Understanding the obstacles to the adoption of digital therapeutics is key to understanding how they might be overcome, as the experts at McKinsey & Co reveal
Digital therapeutics have made much progress over the past decade, harnessing technology to supplement or potentially replace traditional clinical therapy. Some devices complement traditional treatment by helping patients manage their condition, including informing when and how much medication to take. And some offer alternative treatments to drugs, such as sensory stimuli delivered through a tablet computer to manage insomnia or depression.
Importantly, digital therapeutics tend to target conditions that are poorly addressed by the healthcare system today, such as chronic diseases or neurological disorders.

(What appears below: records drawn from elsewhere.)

-- ==== Sys2Proof/Machine/Float.lean ====
section
/-! DEFINITION. Number formats and floating-point arithmetic (chapter "Number Formats and Arithmetic",
R49 to R67, and the special functions of R125, R126). A floating result is a pair: the container bits and
the FL_FP_STAT bits it raises (R69). -/

namespace Sys2Proof.Machine.Fp

/-! FL_FP_STAT bits (R69). -/
def fNV : W32 := 0x1
def fDZ : W32 := 0x2
def fOF : W32 := 0x4
def fUF : W32 := 0x8
def fNX : W32 := 0x10
def fNAN : W32 := 0x100
def fOVF : W32 := 0x200
def fFTZ : W32 := 0x400
def fSCALE : W32 := 0x800
def fINT : W32 := 0x1000

/-- A result and the flags it raises. -/
abbrev FR := W32 × W32

/-- The canonical NaN (R56, R59). -/
def qNaN : W32 := 0x7FC00000
def infBits (neg : Bool) : W32 := if neg then 0xFF800000 else 0x7F800000
def zeroBits (neg : Bool) : W32 := if neg then 0x80000000 else 0

/-- The class of a binary32 container; `fin neg m e` is ±m × 2^e with m > 0. -/
inductive Cls where
  | nan (b : W32)
  | inf (neg : Bool)
  | zero (neg : Bool)
  | fin (neg : Bool) (m : Nat) (e : Int)
  deriving DecidableEq, Repr

def signOf (x : W32) : Bool := x.msb
def expOf (x : W32) : Nat := bitsN x.toNat 30 23
def fracOf (x : W32) : Nat := bitsN x.toNat 22 0

/-- IEEE classification of a container, subnormals kept. -/
def classify (x : W32) : Cls :=
  if expOf x = 255 then (if fracOf x = 0 then .inf (signOf x) else .nan x)
  else if expOf x = 0 then (if fracOf x = 0 then .zero (signOf x) else .fin (signOf x) (fracOf x) (-149))
  else .fin (signOf x) (fracOf x + 2 ^ 23) ((expOf x : Int) - 150)

def isSubnormal (x : W32) : Bool := expOf x == 0 && fracOf x != 0
def isNaN (x : W32) : Bool := expOf x == 255 && fracOf x != 0
def isSNaN (x : W32) : Bool := isNaN x && !x.getLsbD 22
def isInf (x : W32) : Bool := expOf x == 255 && fracOf x == 0

/-- An operand as an operation takes it: in fast mode a subnormal is a zero of its own sign (R56). -/
def operand (strict : Bool) (x : W32) : Cls × W32 :=
  if !strict && isSubnormal x then (.zero (signOf x), fFTZ) else (classify x, 0)

/-- Bits needed to write `m`. -/
def blen (m : Nat) : Nat := if m = 0 then 0 else Nat.log2 m + 1

/-- `m / 2^k` rounded to nearest, ties to even (R54). -/
def rneShift (m k : Nat) : Nat :=
  let q := m / 2 ^ k
  let r := m % 2 ^ k
  if 2 * r > 2 ^ k then q + 1 else if 2 * r = 2 ^ k then (if k = 0 then q else q + q % 2) else q

/-- `m × 2^e` scaled to the quantum `2^q`, rounded RNE. -/
def toQuantum (m : Nat) (e q : Int) : Nat :=
  if q ≤ e then m * 2 ^ (e - q).toNat else rneShift m (q - e).toNat

/-- Whether `m × 2^e` is a multiple of `2^q`. -/
def exactAt (m : Nat) (e q : Int) : Bool :=
  if q ≤ e then true else m % 2 ^ (q - e).toNat == 0

/-- A binary32 container from a sign, a significand of at most 24 bits and its exponent. -/
def pack (neg : Bool) (m : Nat) (e : Int) : W32 :=
  let s := if neg then 2 ^ 31 else 0
  if m < 2 ^ 23 then BitVec.ofNat 32 (s + m)
  else BitVec.ofNat 32 (s + ((e + 150).toNat) * 2 ^ 23 + (m - 2 ^ 23))

/-- Round ±m × 2^e (m > 0) once to `p` significand bits (24, or 11 for F19), to nearest with ties to even,
with the mode's rules for subnormal results and overflow (R54, R56, R59, R122). A value that is not dyadic
is given by a significand with many extra bits whose lowest bit is a sticky bit. -/
def round (strict : Bool) (p : Nat) (neg : Bool) (m : Nat) (e : Int) : FR :=
  let ev : Int := (blen m : Int) - 1 + e
  let q0 : Int := ev - ((p : Int) - 1)
  let r0 := toQuantum m e q0
  let up := decide (r0 = 2 ^ p)
  let ev' : Int := if up then ev + 1 else ev
  let nx0 := !exactAt m e q0
  if ev' > 127 then
    (infBits neg, if strict then fOF ||| fNX else fOVF)
  else if ev' < -126 then
    if strict then
      let r := toQuantum m e (-149)
      let nx := !exactAt m e (-149)
      (BitVec.ofNat 32 ((if neg then 2 ^ 31 else 0) + r), if nx then fUF ||| fNX else 0)
    else (zeroBits neg, fFTZ)
  else
    let sig := if up then 2 ^ 23 else r0 * 2 ^ (24 - p)
    (pack neg sig (ev' - 23), if strict && nx0 then fNX else 0)

/-- The NaN result of an operation with NaN operands: R60 in strict mode, R56 in fast mode, where a subnormal operand
beside the NaN is taken as zero before any other step and raises its flag (R69). -/
def nanOf (strict : Bool) (xs : List W32) : FR :=
  if strict then
    (match xs.find? isNaN with
     | some x => x ||| 0x00400000
     | none => qNaN, if xs.any isSNaN then fNV else 0)
  else (qNaN, if xs.any isSubnormal then fFTZ else 0)

/-- An invalid operation without a NaN operand (R57, R59, R60). -/
def invalid (strict : Bool) : FR := (qNaN, if strict then fNV else fNAN)

def withFlags (f : W32) (r : FR) : FR := (r.1, r.2 ||| f)

/-- Subnormal flags an operation's operands raise in fast mode. -/
def inFlags (strict : Bool) (xs : List W32) : W32 :=
  if !strict && xs.any isSubnormal then fFTZ else 0

/-- ±m × 2^e as an integer over a common quantum. -/
def signed (neg : Bool) (m : Nat) : Int := if neg then -(m : Int) else m

/-- The rounded sum of two exact dyadic values, of which at least one is not zero. -/
def addDy (strict : Bool) (p : Nat) (n1 : Bool) (m1 : Nat) (e1 : Int) (n2 : Bool) (m2 : Nat) (e2 : Int) : FR :=
  let e := if e1 ≤ e2 then e1 else e2
  let z := signed n1 (m1 * 2 ^ (e1 - e).toNat) + signed n2 (m2 * 2 ^ (e2 - e).toNat)
  if z = 0 then (0, 0) else round strict p (decide (z < 0)) z.natAbs e

/-- The sum of two classified operands with no NaN among them. -/
def addCls (strict : Bool) (p : Nat) (a b : Cls) : FR :=
  match a, b with
  | .inf s, .inf t => if s = t then (infBits s, 0) else invalid strict
  | .inf s, _ => (infBits s, 0)
  | _, .inf t => (infBits t, 0)
  | .zero s, .zero t => (zeroBits (s && t), 0)
  | .fin s m e, .zero _ => round strict p s m e
  | .zero _, .fin t m e => round strict p t m e
  | .fin s m e, .fin t n g => addDy strict p s m e t n g
  | .nan x, _ => nanOf strict [x]
  | _, .nan x => nanOf strict [x]

/-- a + b rounded once to `p` bits. -/
def add (strict : Bool) (p : Nat) (a b : W32) : FR :=
  if isNaN a || isNaN b then nanOf strict [a, b]
  else withFlags (inFlags strict [a, b]) (addCls strict p (operand strict a).1 (operand strict b).1)

/-- The sign change of a container; a NaN keeps its bits. -/
def neg (x : W32) : W32 := if isNaN x then x else x ^^^ 0x80000000

def sub (strict : Bool) (p : Nat) (a b : W32) : FR := add strict p a (neg b)

/-- a × b rounded once to `p` bits. -/
def mul (strict : Bool) (p : Nat) (a b : W32) : FR :=
  if isNaN a || isNaN b then nanOf strict [a, b]
  else withFlags (inFlags strict [a, b])
    (match (operand strict a).1, (operand strict b).1 with
     | .inf _, .zero _ => invalid strict
     | .zero _, .inf _ => invalid strict
     | .inf s, .inf t => (infBits (s != t), 0)
     | .inf s, .fin t _ _ => (infBits (s != t), 0)
     | .fin s _ _, .inf t => (infBits (s != t), 0)
     | .zero s, .zero t => (zeroBits (s != t), 0)
     | .zero s, .fin t _ _ => (zeroBits (s != t), 0)
     | .fin s _ _, .zero t => (zeroBits (s != t), 0)
     | .fin s m e, .fin t n g => round strict p (s != t) (m * n) (e + g)
     | _, _ => nanOf strict [a, b])

/-- a × b + c rounded once to `p` bits. -/
def fma (strict : Bool) (p : Nat) (a b c : W32) : FR :=
  let ca := (operand strict a).1
  let cb := (operand strict b).1
  let inv0 : Bool := match ca, cb with
    | .inf _, .zero _ => true
    | .zero _, .inf _ => true
    | _, _ => false
  if isNaN a || isNaN b || isNaN c then
    withFlags (if strict && inv0 then fNV else 0) (nanOf strict [a, b, c])
  else if inv0 then withFlags (inFlags strict [a, b, c]) (invalid strict)
  else
    let prod : Cls := match ca, cb with
      | .inf s, .inf t => .inf (s != t)
      | .inf s, .fin t _ _ => .inf (s != t)
      | .fin s _ _, .inf t => .inf (s != t)
      | .zero s, .zero t => .zero (s != t)
      | .zero s, .fin t _ _ => .zero (s != t)
      | .fin s _ _, .zero t => .zero (s != t)
      | .fin s m e, .fin t n g => .fin (s != t) (m * n) (e + g)
      | _, _ => .zero false
    withFlags (inFlags strict [a, b, c]) (addCls strict p prod (operand strict c).1)

/-- a ÷ b rounded once to `p` bits (R57, R59, R125). -/
def div (strict : Bool) (p : Nat) (a b : W32) : FR :=
  if isNaN a || isNaN b then nanOf strict [a, b]
  else withFlags (inFlags strict [a, b])
    (match (operand strict a).1, (operand strict b).1 with
     | .inf _, .inf _ => invalid strict
     | .zero _, .zero _ => invalid strict
     | .inf s, .zero t => (infBits (s != t), 0)
     | .inf s, .fin t _ _ => (infBits (s != t), 0)
     | .zero s, .fin t _ _ => (zeroBits (s != t), 0)
     | .zero s, .inf t => (zeroBits (s != t), 0)
     | .fin s _ _, .inf t => (zeroBits (s != t), 0)
     | .fin s _ _, .zero t => (infBits (s != t), if strict then fDZ else 0)
     | .fin s m e, .fin t n g =>
       let q := m * 2 ^ 64 / n
       let sticky := if m * 2 ^ 64 % n = 0 then 0 else 1
       round strict p (s != t) (2 * q + sticky) (e - g - 65)
     | _, _ => nanOf strict [a, b])

/-- The floor of the square root, bit by bit from bit `k - 1`. -/
def isqrtAux (n : Nat) : Nat → Nat → Nat
  | 0, r => r
  | k + 1, r => isqrtAux n k (if (r + 2 ^ k) * (r + 2 ^ k) ≤ n then r + 2 ^ k else r)

def isqrt (n : Nat) : Nat := isqrtAux n (blen n / 2 + 1) 0

/-- Square root rounded once to `p` bits. -/
def sqrt (strict : Bool) (p : Nat) (a : W32) : FR :=
  if isNaN a then nanOf strict [a]
  else withFlags (inFlags strict [a])
    (match (operand strict a).1 with
     | .zero s => (zeroBits s, 0)
     | .inf false => (infBits false, 0)
     | .inf true => invalid strict
     | .fin true _ _ => invalid strict
     | .fin false m e =>
       let m' := if e % 2 = 0 then m else 2 * m
       let e' := if e % 2 = 0 then e else e - 1
       let n := m' * 2 ^ 80
       let r := isqrt n
       let sticky := if r * r = n then 0 else 1
       round strict p false (2 * r + sticky) (e' / 2 - 41)
     | .nan _ => nanOf strict [a])

/-! Special functions by fixed-point arithmetic on 192 fraction bits (assumption 11): the significand
returned ends in a sticky bit that stands for the bits cut off. -/

def fxBits : Nat := 192

/-- 2^f for 0 ≤ f = num / 2^k < 1, in units of 2^-192, by the binary digits of f and repeated square roots. -/
def exp2Frac : Nat → Nat → Nat → Nat → Nat
  | 0, _, _, acc => acc
  | k + 1, num, root, acc =>
    let root' := isqrt (root * 2 ^ fxBits)
    let acc' := if bitN num k then acc * root' / 2 ^ fxBits else acc
    exp2Frac k num root' acc'

/-- log2 of y in [1, 2), y in units of 2^-192: `k` binary digits by repeated squaring. -/
def log2Frac : Nat → Nat → Nat → Nat
  | 0, _, acc => acc
  | k + 1, y, acc =>
    let y2 := y * y / 2 ^ fxBits
    if 2 ^ (fxBits + 1) ≤ y2 then log2Frac k (y2 / 2) (2 * acc + 1) else log2Frac k y2 (2 * acc)

/-- A non-zero real as a significand with a sticky lowest bit, an exponent and a sign. -/
structure Approx where
  neg : Bool
  m : Nat
  e : Int
  deriving DecidableEq, Repr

In addition, they can often deliver treatment more cheaply than traditional therapy by reducing demands on clinicians’ time. And all the while, more evidence is emerging to demonstrate their value in clinical terms. For instance, the US Food and Drug Administration (FDA) recently approved a mobile application to help treat alcohol, marijuana, and cocaine addiction, citing clinical trials that showed 40 per cent of patients using the app abstained for a three-month period, compared with 17.6 per cent of those who used standard therapy alone.
So, why have digital therapeutics not yet joined the mainstream in healthcare? Why aren’t more physicians prescribing digital therapies and more patients using them? And why are pharmaceutical companies not investing more in R&D for digital therapeutics, preferring to test the water with relatively small investments in partnerships and acquisitions?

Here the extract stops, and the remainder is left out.